The following table shows for each tagger model the absolute number of errors (including lexical errors) and the overall accuracy rate for each test corpus.
Tests are run on each text file, including training files. In the table below, highlighted numbers represent the results for texts which were not part of the training corpus for the given HMM model.
HMM-1 | HMM-2 | HMM-3 | |||||
trained on | mix | news | tale | ||||
Corpus | Type | errors | accuracy | errors | accuracy | errors | accuracy |
mix1 | mix | 136 | 98.12 % | 215 | 97.02 % | 264 | 96.34 % |
mix2 | mix | 318 | 98.30 % | 408 | 97.82 % | 555 | 97.04 % |
europa | mix | 108 | 98.52 % | 155 | 97.87 % | 202 | 97.23 % |
spiegel | news | 305 | 97.40 % | 217 | 98.15 % | 346 | 97.05 % |
taz | news | 181 | 97.61 % | 142 | 98.12 % | 246 | 96.75 % |
welt | news | 119 | 98.04 % | 90 | 98.52 % | 156 | 97.43 % |
spektrum | news | 152 | 97.33 % | 166 | 97.09 % | 188 | 96.70 % |
andersen | tale | 251 | 97.87 % | 304 | 97.42 % | 163 | 98.62 % |
bechstein | tale | 161 | 97.85 % | 163 | 97.82 % | 94 | 98.74 % |
grimm | tale | 150 | 97.94 % | 154 | 97.89 % | 134 | 98.16 % |
With the chosen training and test corpora, the following tendencies can be observed; they would have to be confirmed or modified by further testing on other text genres (technical manuals, instructions, colloquial language, ...).
On the whole, the differences between the three configurations (training on sets TRAIN1, TRAIN2, TRAIN3) do not lead to very important differences in the performance of the tagging on the test material.
This may be due to the fact that the differences, which we assumed for the chosen text types, may not be very important, such that the statistical models trained from the three sets may not differ all that much. Tests with other text types (eg. technical manual style as opposed to newspaper style) might be more significant.
The impact of phenomena, which are specific for a given text type, might be tested separately, by means of training texts which are particularly geared to this question (and monitored accordingly).
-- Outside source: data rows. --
-- ==== Sys2Proof/Laws/FrameFetch.lean ====
section
/-! SUPPORT. What a fetched descriptor and the service port do: all is kept, but for the rows of R389 that move the
life cycle. -/

namespace Sys2Proof.Machine

open Reg

@[simp] theorem unknownOpcode_tidy (op : Nat) (d : Desc) (s : State) : Tidy s (unknownOpcode op d s) :=
  (openSlot_tidy ..).trans (refuse_tidy ..)

theorem runTrim_moved (d : Desc) (s : State) {s' : State} (h : runTrim d s = .next s') : Moved d s s' := by
  unfold runTrim at h
  split at h
  · exact Or.inl (execTrimBegin_tidy _ _ h)
  · exact Or.inl (execTrimPoint_tidy _ _ h)
  · exact Or.inl (execTrimApply_tidy _ _ h)
  · exact Or.inl (execTrimCancel_tidy _ _ h)

theorem runLifecycle_moved (d : Desc) (s : State) {s' : State} (h : runLifecycle d s = .next s') : Moved d s s' := by
  unfold runLifecycle at h
  split at h
  · exact execLcTakeOwnership_moved _ _ h
  · exact execLcReturn_moved _ _ h
  · exact execLcScrap_moved _ _ h
  · exact Or.inl (execLcLock_tidy _ _ h)
  · exact Or.inl (execLcUnlock_tidy _ _ h)
  · exact Or.inl (execLcRaiseSvn_tidy _ _ h)
  · exact Or.inl (execLcRevokeVkey_tidy _ _ h)
  · exact execLcProvision_moved _ _ h

theorem runUnlock_moved (d : Desc) (s : State) {s' : State} (h : runUnlock d s = .next s') : Moved d s s' := by
  unfold runUnlock at h
  split at h
  · exact Or.inl (execUnlockRead_tidy _ _ h)
  · exact Or.inl (execUnlockWrite_tidy _ _ h)
  · exact Or.inl (execSetReadPw_tidy _ _ h)
  · exact Or.inl (execSetWritePw_tidy _ _ h)
  · exact Or.inl (execNvsLock_tidy _ _ h)

theorem runLow_moved (op : Nat) (d : Desc) (s : State) {s' : State} (h : runLow op d s = .next s') : Moved d s s' := by
  unfold runLow at h
  split at h
  · exact Or.inl (execRingNop_tidy _ _ h)
  · exact Or.inl (execFence_tidy _ _ h)
  · exact Or.inl (execCtlStart_tidy _ _ h)
  · exact Or.inl (execCtlStop_tidy _ _ h)
  · exact Or.inl (execCtlHalt_tidy _ _ h)
  · exact Or.inl (execCtlClearHalt_tidy _ _ h)
  · exact Or.inl (execCtlWarmRestart_tidy _ _ h)
  · exact Or.inl (execCtlTrigger_tidy _ _ h)
  · exact Or.inl (execJrnlRead_tidy _ _ h)
  · exact Or.inl (execGraftOpen_tidy _ _ h)
  · exact Or.inl (execGraftLoad_tidy _ _ h)
  · exact Or.inl (execGraftCheck_tidy _ _ _ h)
  · exact Or.inl (execGraftCommit_tidy _ _ h)
  · exact Or.inl (execGraftAbort_tidy _ _ h)
  · exact Or.inl (execGraftConfirm_tidy _ _ h)
  · exact Or.inl (execGraftRevert_tidy _ _ h)
  · exact Or.inl (execCfgBegin_tidy _ _ h)
  · exact Or.inl (execCfgPut_tidy _ _ h)
  · exact Or.inl (execCfgCommit_tidy _ _ h)
  · exact Or.inl (execCfgAbort_tidy _ _ h)
  · exact Or.inl (execCfgConfirm_tidy _ _ h)
  · exact Or.inl (execCfgRead_tidy _ _ h)
  · injection h with h; subst h; exact Or.inl (unknownOpcode_tidy ..)

theorem runMiddle_moved (op : Nat) (d : Desc) (s : State) {s' : State} (h : runMiddle op d s = .next s') : Moved d s s' := by
  unfold runMiddle at h
  split at h
  · exact Or.inl (execImgRead_tidy _ _ h)
  · exact Or.inl (execImgWrite_tidy _ _ h)
  · exact Or.inl (execRetainRestore_tidy _ _ h)
  · exact Or.inl (execForceWrite_tidy _ _ h)
  · exact Or.inl (execForceClear_tidy _ _ h)
  · exact Or.inl (execForceRead_tidy _ _ h)
  · exact Or.inl (execTrlEntryWrite_tidy _ _ h)
  · exact Or.inl (execTrlEntryRead_tidy _ _ h)
  · exact Or.inl (execTrlAxisSet_tidy _ _ h)
  · exact Or.inl (execTrlTrimSet_tidy _ _ h)
  · exact Or.inl (execTrlAxisRearm_tidy _ _ h)
  · exact Or.inl (execNetMailbox_tidy _ _ h)
  · exact Or.inl (execNetTplRead_tidy _ _ h)
  · exact Or.inl (execNetPtpRead_tidy _ _ h)
  · exact Or.inl (execNetMcastRead_tidy _ _ h)
  · exact Or.inl (execRedHandover_tidy _ _ h)
  · exact Or.inl (execRedResync_tidy _ _ h)
  · exact Or.inl (execRedPark_tidy _ _ h)
  · exact Or.inl (execRedRead_tidy _ _ h)
  · exact Or.inl (execFioClearLatch_tidy _ _ h)
  · exact Or.inl (execFioRelease_tidy _ _ h)
  · exact Or.inl (execFioRead_tidy _ _ h)
  · exact runTrim_moved _ _ h
  · exact Or.inl (execLptHartFetch_tidy _ _ h)
  · exact Or.inl (execLptHartReply_tidy _ _ h)
  · exact Or.inl (execLptRead_tidy _ _ h)
  · injection h with h; subst h; exact Or.inl (unknownOpcode_tidy ..)

theorem runHigh_moved (op : Nat) (d : Desc) (s : State) {s' : State} (h : runHigh op d s = .next s') : Moved d s s' := by
  unfold runHigh at h
  split at h
  · exact Or.inl (execSecChallenge_tidy _ _ h)
  · exact Or.inl (execSecResponse_tidy _ _ h)
  · split at h
    · exact Or.inl (execSecKeyWrap_tidy _ _ h)
    · exact Or.inl (execSecKeyLoad_tidy _ _ h)
  · exact Or.inl (execSecKeyUnload_tidy _ _ h)
  · exact Or.inl (execSecAttest_tidy _ _ h)
  · exact runLifecycle_moved _ _ h
  · exact Or.inl (execSecDebug_tidy _ _ h)
  · exact Or.inl (execNvsRead_tidy _ _ h)
  · exact Or.inl (execNvsWrite_tidy _ _ h)
  · exact runUnlock_moved _ _ h
  · exact Or.inl (execRtcRead_tidy _ _ h)
  · exact Or.inl (execRtcSet_tidy _ _ h)
  · exact Or.inl (execRtcAlarm_tidy _ _ h)
  · exact Or.inl (execRecRead_tidy _ _ h)
  · exact Or.inl (execRecClear_tidy _ _ h)
  · exact Or.inl (execRecConsolidate_tidy _ _ h)
  · exact Or.inl (execPwrState_tidy _ _ h)
  · exact Or.inl (execPwrRead_tidy _ _ h)
  · exact Or.inl (execFwRead_tidy _ _ h)
  · exact Or.inl (execFwReset_tidy _ _ h)
  · injection h with h; subst h; exact Or.inl (unknownOpcode_tidy ..)

theorem runOpcode_moved (op : Nat) (d : Desc) (s : State) {s' : State} (h : runOpcode op d s = .next s') : Moved d s s' := by
  unfold runOpcode at h
  (repeat' split at h)
  · exact runLow_moved _ _ _ h
  · exact runMiddle_moved _ _ _ h
  · exact runHigh_moved _ _ _ h

@[simp] theorem fetchLost_tidy (r : Fin 128) (index : Nat) (s : State) : Tidy s (fetchLost r index s) := by
  simp +contextual (maxDischargeDepth := 40) [Tidy, fetchLost]

/-- The life cycle stays or moves along a row of R389; the rest stays tidy. -/
abbrev LifeKept (s t : State) : Prop := Tidy s t ∨ ∃ l, lifeMoves s.sec.life l = true ∧ LifeTidy l s t

theorem LifeKept.before {s t u : State} (h : Tidy s t) (k : LifeKept t u) : LifeKept s u := by
  rcases k with k | ⟨l, hl, k⟩
  · exact Or.inl (h.trans k)
  · exact Or.inr ⟨l, by rw [← h.2.1]; exact hl, (h.life l).trans k⟩

theorem execDescriptorFetch_life (r : Fin 128) (raw : Option (List Byte)) (buf : List Byte) (s : State) {s' : State}
    (h : execDescriptorFetch r raw buf s = .next s') : LifeKept s s' := by
  unfold execDescriptorFetch at h
  split at h
  · dsimp only at h
    refine LifeKept.before (takeEntry_tidy r s) ?_
    split at h
    · injection h with h
      subst h
      exact Or.inl (fetchLost_tidy ..)
    · exact (runOpcode_moved _ _ _ h).imp_right And.right
  · injection h with h
    subst h
    exact Or.inl (Tidy.refl s)

theorem svcRequest_origin (raw : List Byte) (tagOk : Bool) : (svcRequest raw tagOk).origin = .svc := by
  unfold svcRequest
  dsimp only
  split <;> rfl

theorem svcRun_tidy {ip port : Nat} {raw : List Byte} {tagOk valid : Bool} {s s' : State}
    (h : svcRun ip port raw tagOk valid s = .next s') : Tidy s s' := by
  unfold svcRun at h
  rcases runOpcode_moved _ _ _ h with h | ⟨ho, -⟩
  · exact Tidy.trans ⟨rfl, rfl, id, id, id, id, id, id⟩ h
  · exact absurd (svcRequest_origin raw tagOk) ho

theorem Tidy.cmd (s : State) (c : Cmd) : Tidy s { s with cmd := c } := ⟨rfl, rfl, id, id, id, id, id, id⟩

theorem svcServe_tidy {ip port : Nat} {raw : List Byte} {s s' : State} (h : svcServe ip port raw s = .next s') :
    Tidy s s' := by
  unfold svcServe at h
  dsimp only at h
  split at h
  · exact svcRun_tidy h
  · split at h
    · exact svcRun_tidy h
    · split at h
      · injection h with h
        subst h
        exact Tidy.refl s
      · split at h
        · injection h with h
          rw [← h]
          exact (Tidy.cmd s _).trans (svcOut_tidy ..)
        · have k := svcRun_tidy h
          exact (Tidy.cmd s _).trans k

theorem svcDrain_tidy (n : Nat) (s : State) {s' : State} (h : svcDrain n s = .next s') : Tidy s s' := by
  induction n generalizing s with
  | zero =>
    injection h with h
    subst h
    exact Tidy.refl s
  | succ n ih =>
    unfold svcDrain at h
    split at h
    · split at h
      · rename_i hs
        exact Tidy.trans ⟨rfl, rfl, id, id, id, id, id, id⟩ ((svcServe_tidy hs).trans (ih _ h))
      · rename_i o ho
        exact absurd h (ho s')
    · injection h with h
      subst h
      exact Tidy.refl s

@[simp] theorem svcFrame_tidy (s : State) : Tidy s (svcFrame s) := by
  simp +contextual (maxDischargeDepth := 40) [Tidy, svcFrame]

@[simp] theorem svcError_tidy (s : State) : Tidy s (svcError s) := by
  simp +contextual (maxDischargeDepth := 40) [Tidy, svcError]

theorem svcTurn_tidy (s : State) {s' : State} (h : svcTurn s = .next s') : Tidy s s' := svcDrain_tidy _ _ h

theorem execSvcDatagram_tidy (srcIp srcPort : Nat) (d : Datagram) (s : State) {s' : State}
    (h : execSvcDatagram srcIp srcPort d s = .next s') : Tidy s s' := by
  unfold execSvcDatagram at h
  dsimp only at h
  split at h
  · injection h with h
    subst h
    exact svcError_tidy s
  · split at h
    · have k := svcTurn_tidy _ h
      exact (svcFrame_tidy s).trans ((Tidy.cmd _ _).trans k)
    · injection h with h
      subst h
      exact svcFrame_tidy s

theorem idle_tidy (s : State) {s' : State} (h : idle s = .next s') : Tidy s s' := by
  unfold idle at h
  split at h
  · rename_i s1 hs
    injection h with h
    subst h
    refine (svcTurn_tidy s hs).trans ?_
    split
    · exact carryPower_tidy _
    · exact (drain_tidy _).trans (carryPower_tidy _)
  · rename_i o ho
    exact absurd h (ho s')

theorem execSvcArpIcmp_tidy (q : Query) (s : State) {s' : State} (h : execSvcArpIcmp q s =
    .next s') : Tidy s s' := by
  unfold execSvcArpIcmp at h
  injection h with h
  subst h
  (repeat' split) <;> simp +contextual (maxDischargeDepth := 40) [Tidy]

theorem execSvcSessionTimeout_tidy (s : State) {s' : State} (h : execSvcSessionTimeout s = .next s') : Tidy s s' := by
  unfold execSvcSessionTimeout at h
  injection h with h
  subst h
  (repeat' split) <;> simp +contextual (maxDischargeDepth := 40) [Tidy]

end Sys2Proof.Machine
end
In general, however, the test setup seems to be successfully applicable to carry out further tests concerning the impact of text types. Future tests should be based on a qualitative and quantitative description of the perceived differences between the test and the training texts; this could, at least in part, be obtained by the use of corpus query tools: with respect to certain constructions, quantitative profiles of test and training material could be established before the experiment is run; the tagger results on these phenomena should then be checked.